Constructs a new pooling allocator with the specified sequence of containers.

Parameters:

alloc – Proxy allocator for allocations without backing memory.
containers – Underlying containers from which allocations are created.

inline pooling_allocator_adapter(Allocator &&alloc, std::vector<container_pointer> containers)#

Constructs a new pooling allocator with the specified sequence of containers.

Parameters:

alloc – Proxy allocator for allocations without backing memory.
containers – Underlying containers from which allocations are created.

No-copy allocator#

template<typename T, allocator Allocator> class nocopy_allocator#: The allocator that creates a shallow container resource for allocations with memory-copy semantic. All containers created with that method do not manage the underlying memory (specified by a const_pointer). And caller is responsible for a proper memory management of the original memory deallocation.
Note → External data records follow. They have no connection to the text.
-- ==== Sys2Proof/Proofs/Frames.lean ====
section
-- Proofs are elaborated one by one, and none waits for the kernel's checks of the tests: this bounds the memory.
set_option deprecated.oldSectionVars true
/-! SUPPORT. What the packets of frames on a MIPI port, and the lines of a parallel bus, do (R131 to R133, R137, R150 to R157). -/
namespace Sys2Proof.Machine

variable {s : State} {p c : Nat}

/-! ### Frame starts (R150) -/

/-- The one exposure of the one lane that holds a channel begins its frame: a corrected header counts for the lane, in the mark
of a partner frame too. -/
theorem frameArrives_one {n e fn : Nat} {ecc : Bool} (hcsi : p < 4) (hlive : s.portLive p = true)
    (hone : (s.header p c false).holders p c = [(n, e)]) :
    s.frameArrives p c fn ecc =
      let q := if ecc then
          (if e = 0 then (s.header p c false).bumpSat Rg.lnEccFixed n
           else (s.header p c false).markCount n mkEccFixed Rg.lnEccFixed)
        else s.header p c false
      if e = 0 then q.frameStart n fn ecc else if q.isRunning n then q.partnerStart n e fn else q := by
  simp [State.frameArrives, hlive, isCsi_of_lt hcsi, hone]

theorem frameArrives_exposure0 {n fn : Nat} {ecc : Bool} (hcsi : p < 4) (hlive : s.portLive p = true)
    (hone : (s.header p c false).holders p c = [(n, 0)]) :
    s.frameArrives p c fn ecc =
      (if ecc then (s.header p c false).bumpSat Rg.lnEccFixed n else s.header p c false).frameStart n fn ecc := by
  simp [frameArrives_one hcsi hlive hone]

/-- A partner exposure begins its frame in a running lane only. -/
theorem frameArrives_partner {n e fn : Nat} {ecc : Bool} (hcsi : p < 4) (hlive : s.portLive p = true) (he : 0 < e)
    (hone : (s.header p c false).holders p c = [(n, e)])
    (hrun : (if ecc then (s.header p c false).markCount n mkEccFixed Rg.lnEccFixed else s.header p c false).isRunning n = true) :
    s.frameArrives p c fn ecc =
      (if ecc then (s.header p c false).markCount n mkEccFixed Rg.lnEccFixed else s.header p c false).partnerStart n e fn := by
  have hne : e ≠ 0 := by omega
  simp [frameArrives_one hcsi hlive hone, hne, hrun]

/-- On a parallel port the lanes of a sub-window begin a frame unless they have begun it. -/
theorem frameArrives_bus {fn : Nat} {ecc : Bool} (hpar : 4 ≤ p) (hlive : s.portLive p = true) :
    s.frameArrives p c fn ecc =
      let hs := (s.holders p c).filter (fun h => !(kvGet {} s.ports p).started.contains h.1)
      State.each { s with ports := kvMod {} s.ports p (fun x => { x with started := x.started ++ hs.map Prod.fst }) }
        hs (fun st h => st.frameStart h.1 0 false) := by
  simp only [State.frameArrives, hlive, isCsi_of_ge hpar, Bool.not_true, Bool.false_eq_true, if_false]

/-! ### Lines (R133, R137, R154) -/

section Packet

variable {n e : Nat} {ecc : Bool} (hcsi : p < 4) (hlive : s.portLive p = true)
  (hone : (s.header p c ecc).holders p c = [(n, e)]) (hrun : (s.header p c ecc).isRunning n = true)
include hcsi hlive hone hrun

/-- A line of the binding's data type brings a row to the lane. -/
theorem pixelLine_row {dt : Nat} {px : List Nat} {crcOk : Bool} (hdt : (s.header p c ecc).bnd n Rg.lnDt = dt) :
    s.pixelLine p c dt px crcOk ecc =
      if e = 0 then (s.header p c ecc).lineIn n px crcOk else (s.header p c ecc).partnerLine n e px crcOk := by
  simp [State.pixelLine, hlive, isCsi_of_lt hcsi, hone, hrun, hdt]

/-- A line of another data type is a mismatch. -/
theorem pixelLine_mismatch {dt : Nat} {px : List Nat} {crcOk : Bool} (hdt : (s.header p c ecc).bnd n Rg.lnDt ≠ dt) :
    s.pixelLine p c dt px crcOk ecc =
      (if crcOk then s.header p c ecc else (s.header p c ecc).markCount n mkCrc Rg.lnCrcErr).markCount n mkDtMismatch
        Rg.lnDtMismatch := by
  simp [State.pixelLine, hlive, isCsi_of_lt hcsi, hone, hrun, hdt]

end Packet

/-- The one lane that holds a channel counts a wrong payload CRC. -/
theorem payload_one {n e : Nat} (hone : s.holders p c = [(n, e)]) (crcOk : Bool) :
    s.payload p c crcOk = if crcOk then s else s.markCount n mkCrc Rg.lnCrcErr := by
  simp [State.payload, hone]

/-- An active line of a parallel bus. -/
theorem pixelLine_bus {dt : Nat} {px : List Nat} {crcOk ecc : Bool} (hpar : 4 ≤ p) (hlive : s.portLive p = true) :
    s.pixelLine p c dt px crcOk ecc =
      if s.lineActive p then s.busLine p (fun st n => st.lineIn n (st.busPixels n p (st.busWords p px)) true)
      else s.idleLine p := by
  simp [State.pixelLine, hlive, isCsi_of_ge hpar]

/-! ### Frame ends and packets that are no lines (R133, R155) -/

theorem doFrameEnd_one {p : PortId} {c : Fin 16} {n e : Nat} {ecc : Bool} (hcsi : p.val < 4) (hlive : s.portLive p.val = true)
    (hone : (s.header p.val c.val ecc).holders p.val c.val = [(n, e)])
    (hrun : (s.header p.val c.val ecc).isRunning n = true) :
    doFrameEnd p c ecc s =
      if e = 0 then (s.header p.val c.val ecc).frameEnd0 n else (s.header p.val c.val ecc).partnerEnd n e 0 := by
  simp [doFrameEnd, hlive, isCsi_of_lt hcsi, takers_one hone hrun]

/-- The state in which a long packet that is no line is taken: its header and its payload have been checked. -/
def State.packetIn (s : State) (p c : Nat) (ecc crcOk : Bool) : State := (s.header p c ecc).payload p c crcOk

section Long

variable {n e : Nat} {ecc crcOk : Bool} (htake : (s.packetIn p c ecc crcOk).takers p c = [(n, e)])
include htake

theorem dtMismatch_taken :
    s.dtMismatch p c ecc crcOk = (s.packetIn p c ecc crcOk).markCount n mkDtMismatch Rg.lnDtMismatch := by
  simp only [State.packetIn] at htake ⊢
  simp [State.dtMismatch, htake]

/-- The first four embedded-data packets of a frame are kept, each up to 4,096 bytes. -/
theorem embedded_taken (bytes : List Byte) :
    s.embedded p c ecc crcOk bytes =
      let keep (l : List (List Byte)) := if l.length < 4 then l ++ [bytes.take 4096] else l
      if e = 0 then (s.packetIn p c ecc crcOk).modLane n (fun l =>
        { l with capture := l.capture.map (fun x => { x with embedded := keep x.embedded }) })
      else (s.packetIn p c ecc crcOk).modLane n (fun l => { l with partners := l.partners.map (fun f =>
        if f.exposure == e && !f.closed then { f with embedded := keep f.embedded } else f) }) := by
  simp only [State.packetIn] at htake ⊢
  simp only [State.embedded, htake, each_cons, each_nil]

end Long

/-- A user-defined packet is passed on to the open Billet of the lane that takes it. -/
theorem doUserDefinedPacket_taken {p : PortId} {c : Fin 16} {n e o : Nat} {ecc crcOk : Bool} {x : Capture} {ty : Fin 8}
    {bytes : List Byte} (hcsi : p.val < 4) (hlive : s.portLive p.val = true)
    (htake : (s.packetIn p.val c.val ecc crcOk).takers p.val c.val = [(n, e)])
    (hcap : ((s.packetIn p.val c.val ecc crcOk).lane n).capture = some x) (hord : x.ordinal = some o) :
    doUserDefinedPacket p c ty crcOk ecc bytes s = (s.packetIn p.val c.val ecc crcOk).passPacket o n (0x30 + ty.val) bytes := by
  simp only [State.packetIn] at htake hcap ⊢
  simp [doUserDefinedPacket, hlive, isCsi_of_lt hcsi, htake, hcap, hord]

/-- Settles O23: each packet, where it is heard and its port is live, has the effect that the lemmas above give for it. -/
theorem frames : Obligations.Frames := by
  refine ⟨fun p c n ecc s hlive hcsi hport => ⟨?start, fun e hone hrun => ⟨?done, fun crcOk => ⟨?line, ?long⟩⟩⟩,
    fun p c s hlive hpar hport => ⟨?bus, ?busStart⟩, ?all⟩
  case start =>
    exact fun fn => ⟨fun hone => exec_live hlive rfl (frameArrives_exposure0 hcsi hport hone),
      fun e he hone hrun => exec_live hlive rfl (frameArrives_partner hcsi hport he hone hrun)⟩
  case done => exact exec_live hlive rfl (doFrameEnd_one hcsi hport hone hrun)
  case line =>
    exact fun dt px => ⟨fun hdt => exec_live hlive rfl (pixelLine_row hcsi hport hone hrun hdt),
      fun hdt => exec_live hlive rfl (pixelLine_mismatch hcsi hport hone hrun hdt)⟩
  case long =>
    have hin : s.packetIn p.val c.val ecc crcOk = _ := payload_one hone crcOk
    rw [← hin]
    exact fun htake => ⟨exec_live hlive rfl ((doDtMismatch_live hport c ecc crcOk).trans (dtMismatch_taken htake)),
      fun bytes => exec_live hlive rfl
        ((doEmbeddedData_live hport hcsi c ecc crcOk bytes).trans (embedded_taken htake bytes)),
      fun x o ty bytes hcap hord => exec_live hlive rfl (doUserDefinedPacket_taken hcsi hport htake hcap hord)⟩
  case bus =>
    exact fun dt px crcOk ecc => ⟨fun h => exec_live hlive rfl ((pixelLine_bus hpar hport).trans (if_pos h)),
      fun h => exec_live hlive rfl ((pixelLine_bus hpar hport).trans (if_neg (by simp [h])))⟩
  case busStart => exact fun fn ecc => exec_live hlive rfl (frameArrives_bus hpar hport)
  case all =>
    exact fun s hlive => ⟨fun _ _ _ _ => exec_live hlive rfl rfl, fun _ _ _ => exec_live hlive rfl rfl,
      fun _ _ _ _ _ _ => exec_live hlive rfl rfl, fun _ _ _ _ _ _ => exec_live hlive rfl rfl⟩

end Sys2Proof.Machine
end

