-- ==== Sys2Proof/Proofs/Journal.lean ====
section
-- Proofs are elaborated one by one, and none waits for the kernel's checks of the tests: this bounds the memory.
set_option deprecated.oldSectionVars true
/-! SUPPORT. The journal: appends, the log, checkpoints and the end of replay (R88 to R95, R105, R123). -/
namespace Sys2Proof.Machine

variable {s : State}

/-! ### Appends and the log (R88, R89, R91) -/

section Append

variable {b : JBody} {rest : List JBody} (hack : s.ackFlush = s) (hreq : s.jnl.requests = b :: rest)
include hack hreq

theorem append_full (h : stagingSize ≤ s.jnl.staging.length) : s.append = s := by
  simp only [State.append, hack, hreq, if_pos h]

theorem append_room (h : s.jnl.staging.length < stagingSize) :
    s.append =
      let u := s.reach (s.jnl.lastAppend + 64)
      (State.stage { u with jnl := { u.jnl with requests := rest } } (u.lateBody b)).durable (u.lateBody b) := by
  simp only [State.append, hack, hreq, if_neg (Nat.not_le.mpr h)]

end Append

/-- The oldest staged entry goes to the tail of the log; the entry that makes half the log written is a cause (R94). -/
theorem writeback_cons {e : JEntry} {rest : List JEntry} (h : s.jnl.staging = e :: rest) :
    s.writeback =
      let t : State := { s with jnl := { s.jnl with staging := rest, log := kvPut s.jnl.log s.jnl.tail { entry := e },
                                                      tail := (s.jnl.tail + 1) % logSize } }
      let half := s.ckptHeld && decide (2 * s.logFill < logSize) && decide (logSize ≤ 2 * t.logFill)
      let u : State := { t with jnl := { t.jnl with ckptDue := t.jnl.ckptDue || half } }
      (u.wr Rg.jnlStaged rest.length).wr Rg.jnlFill (u.logFill * 100 / logSize) := by
  simp only [State.writeback, h]

/-! ### Checkpoints (R94, R95) -/

theorem checkpointStart_wanted (h : s.ckptWanted = true) (hbusy : s.rd Rg.jnlCkptBusy = 0) (hreplay : s.rd Rg.jnlReplay = 0) :
    s.checkpointStart = s.ckptStart := by
  simp [State.checkpointStart, h, on_of_zero hbusy, on_of_zero hreplay]

/-- With slot A in force, a checkpoint that ends fills slot B, and becomes the one in force. -/
theorem checkpointDone_slotB (hwriting : s.jnl.writing = true) (hslot : s.appendTurn.rd Rg.jnlCkptSlot = 0) :
    s.checkpointDone =
      let ck := s.appendTurn.snapshot
      let t := s.appendTurn.stage (.checkpoint 1 ck.ordinal ck.period)
      let ck' : Ckpt := { ck with serial := t.rd Rg.jnlSerial, next := (t.jnl.tail + t.jnl.staging.length) % logSize }
      let j : JournalSt := { t.jnl with slotB := some ck', ckptSerial := ck'.serial, ckptNext := ck'.next,
                                         writing := false, bellsSince := 0 }
      let u := (((State.wr { t with jnl := j } Rg.jnlCkptSlot 1).wr Rg.jnlCkptBusy 0).wr Rg.jnlFill 0).writeHeader
      if u.jnl.ckptDue then u.ckptStart else u := by
  simp only [State.checkpointDone, hwriting, hslot, Bool.not_true, Bool.false_eq_true, if_false, Nat.sub_zero, if_true,
    if_neg Nat.one_ne_zero]

theorem doForceCkpt_granted {m : MasterId} (h : s.granted m.val 0x20000 .run) : doForceCkpt m s = s.ckptCause :=
  withRight_granted h _

/-! ### Replay (R105) -/

theorem replayEnd_phase7 {prods : List (Nat × Nat)} (hphase : s.rd Rg.bootPhase = 7) (hheld : s.boot.held = false) :
    s.replayEnd prods =
      let t := if s.boot.warm then s.replayWarm else s.replayCold prods
      { t.wr Rg.bootPhase 8 with boot := { t.boot with erased := false } } := by
  simp only [State.replayEnd, hphase, hheld, bne_self_eq_false, Bool.or_self, Bool.false_eq_true, if_false]

/-- Settles O26: each command, where it is heard, has the effect that the lemmas above give for it. -/
theorem journal : Obligations.Journal := by
  refine ⟨fun b rest s hlit hseal hack hreq => ⟨?full, ?room⟩,
    fun s hlive => ⟨?writeback, ?start, ?done, ?force⟩, ?replay, fun s => ⟨?awake, ?lit⟩⟩
  case full => exact fun h => exec_lit hlit hseal rfl (append_full hack hreq h)
  case room => exact fun h => exec_lit hlit hseal rfl (append_room hack hreq h)
  case writeback =>
    exact fun e rest h => exec_lit (lit_of_live hlive) (not_sealed_of_live hlive) rfl (writeback_cons h)
  case start =>
    exact fun h hbusy hreplay => exec_awake (awake_of_live hlive) rfl (checkpointStart_wanted h hbusy hreplay)
  case done =>
    exact fun hwriting hslot => exec_awake (awake_of_live hlive) rfl (checkpointDone_slotB hwriting hslot)
  case force => exact fun m hgrant => exec_awake (awake_of_live hlive) rfl (doForceCkpt_granted hgrant)
  case replay => exact fun ps s hawake hphase hheld => exec_awake hawake rfl (replayEnd_phase7 hphase hheld)
  case awake =>
    exact fun hawake => ⟨exec_awake hawake rfl rfl, exec_awake hawake rfl rfl, fun _ => exec_awake hawake rfl rfl,
      fun _ => exec_awake hawake rfl rfl⟩
  case lit => exact fun hlit hseal => ⟨exec_lit hlit hseal rfl rfl, exec_lit hlit hseal rfl rfl⟩

end Sys2Proof.Machine
end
File-buffered memory allocator#

template<typename T> struct filebuf_memory_allocator#

Public Functions

inline container_pointer allocate(size_type size)#: Allocate the block of memory of the specified size and immediately write it to the anonymous file buffer. The lifetime of the backing file buffer ends with the end of lifetime of the returned container.

Paginated allocator adapter#

template<allocator_t<void> Allocator> class paginated_allocator_adapter#

Allocator concepts#

template<typename Allocator> concept allocator#

#include <allocator.h>

The concept specifies the requirements for a type to allocate elements contiguously stored in the memory. The allocator is used to allocate underlying memory for a tensor.

Depending on the tensor type, memory could be allocated on stack, within random accessible memory, or memory, that is shared between CPU and GPU, using different implementations of hardware allocators.

template<typename Allocator, typename T> concept allocator_t#: #include <allocator.h>

The concept specifies the requirements for a type to allocate elements of type T contiguously stored in the memory.

template<typename Allocator> concept hardware_allocator#: #include <allocator.h>

The concept specifies the requirements for a type to allocate elements contiguously stored in the hardware (Metal) memory.

template<typename Allocator, typename T> concept hardware_allocator_t#: #include <allocator.h>

The concept specifies the requirements for a type to allocate elements of a type T conguously stored in the hardware (Metal) memory.